*EXERCISE DIRECTIONS*
Starting at the first line of the records below, transcribe each line exactly, ending with the line that contains "sendEvents_keeps State.mem (fun".

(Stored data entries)
@[simp] theorem sendEvents_seq (es : List Event) (s : State) : (sendEvents es s).seq = s.seq :=
  sendEvents_keeps State.seq (fun _ _ => rfl) es s
@[simp] theorem sendEvents_ops (es : List Event) (s : State) : (sendEvents es s).ops = s.ops :=
  sendEvents_keeps State.ops (fun _ _ => rfl) es s
@[simp] theorem sendEvents_done (es : List Event) (s : State) : (sendEvents es s).done = s.done :=
  sendEvents_keeps State.done (fun _ _ => rfl) es s
@[simp] theorem sendEvents_xfer (es : List Event) (s : State) : (sendEvents es s).xfer = s.xfer :=
  sendEvents_keeps State.xfer (fun _ _ => rfl) es s
@[simp] theorem sendEvents_stg (es : List Event) (s : State) : (sendEvents es s).stg = s.stg :=
  sendEvents_keeps State.stg (fun _ _ => rfl) es s
@[simp] theorem sendEvents_cursor (es : List Event) (s : State) : (sendEvents es s).cursor = s.cursor :=
  sendEvents_keeps State.cursor (fun _ _ => rfl) es s
@[simp] theorem sendEvents_rem (es : List Event) (s : State) : (sendEvents es s).rem = s.rem :=
  sendEvents_keeps State.rem (fun _ _ => rfl) es s
@[simp] theorem sendEvents_off (es : List Event) (s : State) : (sendEvents es s).off = s.off :=
  sendEvents_keeps State.off (fun _ _ => rfl) es s
@[simp] theorem sendEvents_cnt (es : List Event) (s : State) : (sendEvents es s).cnt = s.cnt :=
  sendEvents_keeps State.cnt (fun _ _ => rfl) es s
@[simp] theorem sendEvents_mem (es : List Event) (s : State) : (sendEvents es s).mem = s.mem :=
  sendEvents_keeps State.mem (fun _ _ => rfl) es s
@[simp] theorem sendEvents_transfers (es : List Event) (s : State) : (sendEvents es s).transfers = s.transfers :=
  sendEvents_keeps State.transfers (fun _ _ => rfl) es s
@[simp] theorem sendEvents_reads (es : List Event) (s : State) : (sendEvents es s).reads = s.reads :=
  sendEvents_keeps State.reads (fun _ _ => rfl) es s
@[simp] theorem sendEvents_retired (es : List Event) (s : State) : (sendEvents es s).retired = s.retired :=
  sendEvents_keeps State.retired (fun _ _ => rfl) es s
@[simp] theorem sendEvents_cfg (es : List Event) (s : State) : (sendEvents es s).cfg = s.cfg :=
  sendEvents_keeps State.cfg (fun _ _ => rfl) es s
@[simp] theorem sendEvents_requests (es : List Event) (s : State) : (sendEvents es s).requests = s.requests :=
  sendEvents_keeps State.requests (fun _ _ => rfl) es s
@[simp] theorem sendEvents_turns (es : List Event) (s : State) : (sendEvents es s).turns = s.turns :=
  sendEvents_keeps State.turns (fun _ _ => rfl) es s
@[simp] theorem sendEvents_sync (es : List Event) (s : State) : (sendEvents es s).sync = s.sync :=
  sendEvents_keeps State.sync (fun _ _ => rfl) es s
@[simp] theorem sendEvents_draws (es : List Event) (s : State) : (sendEvents es s).draws = s.draws + es.length := by
  induction es generalizing s with
  | nil => rfl
  | cons e es ih => exact (ih _).trans (by simp; omega)

@[simp] theorem setWindow_seq (a b c d : Half) (s : State) : (setWindow a b c d s).seq = s.seq := sendEvents_seq _ s
@[simp] theorem setWindow_ops (a b c d : Half) (s : State) : (setWindow a b c d s).ops = s.ops := sendEvents_ops _ s
@[simp] theorem setWindow_done (a b c d : Half) (s : State) : (setWindow a b c d s).done = s.done := sendEvents_done _ s
@[simp] theorem setWindow_xfer (a b c d : Half) (s : State) : (setWindow a b c d s).xfer = s.xfer := sendEvents_xfer _ s
@[simp] theorem setWindow_stg (a b c d : Half) (s : State) : (setWindow a b c d s).stg = s.stg := sendEvents_stg _ s
@[simp] theorem setWindow_cursor (a b c d : Half) (s : State) : (setWindow a b c d s).cursor = s.cursor := sendEvents_cursor _ s
@[simp] theorem setWindow_rem (a b c d : Half) (s : State) : (setWindow a b c d s).rem = s.rem := sendEvents_rem _ s
@[simp] theorem setWindow_off (a b c d : Half) (s : State) : (setWindow a b c d s).off = s.off := sendEvents_off _ s
@[simp] theorem setWindow_cnt (a b c d : Half) (s : State) : (setWindow a b c d s).cnt = s.cnt := sendEvents_cnt _ s
@[simp] theorem setWindow_mem (a b c d : Half) (s : State) : (setWindow a b c d s).mem = s.mem := sendEvents_mem _ s
@[simp] theorem setWindow_transfers (a b c d : Half) (s : State) : (setWindow a b c d s).transfers = s.transfers := sendEvents_transfers _ s
@[simp] theorem setWindow_reads (a b c d : Half) (s : State) : (setWindow a b c d s).reads = s.reads := sendEvents_reads _ s
@[simp] theorem setWindow_retired (a b c d : Half) (s : State) : (setWindow a b c d s).retired = s.retired := sendEvents_retired _ s
@[simp] theorem setWindow_cfg (a b c d : Half) (s : State) : (setWindow a b c d s).cfg = s.cfg := sendEvents_cfg _ s
@[simp] theorem setWindow_requests (a b c d : Half) (s : State) : (setWindow a b c d s).requests = s.requests := sendEvents_requests _ s
@[simp] theorem setWindow_turns (a b c d : Half) (s : State) : (setWindow a b c d s).turns = s.turns := sendEvents_turns _ s
@[simp] theorem setWindow_sync (a b c d : Half) (s : State) : (setWindow a b c d s).sync = s.sync := sendEvents_sync _ s
@[simp] theorem setWindow_dc (a b c d : Half) (s : State) : (setWindow a b c d s).dc = .data := rfl
@[simp] theorem setWindow_draws (a b c d : Half) (s : State) : (setWindow a b c d s).draws = s.draws + 11 :=
  sendEvents_draws _ s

*REPLY TO THE EXERCISE*
@[simp] theorem sendEvents_seq (es : List Event) (s : State) : (sendEvents es s).seq = s.seq :=
  sendEvents_keeps State.seq (fun _ _ => rfl) es s
@[simp] theorem sendEvents_ops (es : List Event) (s : State) : (sendEvents es s).ops = s.ops :=
  sendEvents_keeps State.ops (fun _ _ => rfl) es s
@[simp] theorem sendEvents_done (es : List Event) (s : State) : (sendEvents es s).done = s.done :=
  sendEvents_keeps State.done (fun _ _ => rfl) es s
@[simp] theorem sendEvents_xfer (es : List Event) (s : State) : (sendEvents es s).xfer = s.xfer :=
  sendEvents_keeps State.xfer (fun _ _ => rfl) es s
@[simp] theorem sendEvents_stg (es : List Event) (s : State) : (sendEvents es s).stg = s.stg :=
  sendEvents_keeps State.stg (fun _ _ => rfl) es s
@[simp] theorem sendEvents_cursor (es : List Event) (s : State) : (sendEvents es s).cursor = s.cursor :=
  sendEvents_keeps State.cursor (fun _ _ => rfl) es s
@[simp] theorem sendEvents_rem (es : List Event) (s : State) : (sendEvents es s).rem = s.rem :=
  sendEvents_keeps State.rem (fun _ _ => rfl) es s
@[simp] theorem sendEvents_off (es : List Event) (s : State) : (sendEvents es s).off = s.off :=
  sendEvents_keeps State.off (fun _ _ => rfl) es s
@[simp] theorem sendEvents_cnt (es : List Event) (s : State) : (sendEvents es s).cnt = s.cnt :=
  sendEvents_keeps State.cnt (fun _ _ => rfl) es s
@[simp] theorem sendEvents_mem (es : List Event) (s : State) : (sendEvents es s).mem = s.mem :=
  sendEvents_keeps State.mem (fun _ _ => rfl) es s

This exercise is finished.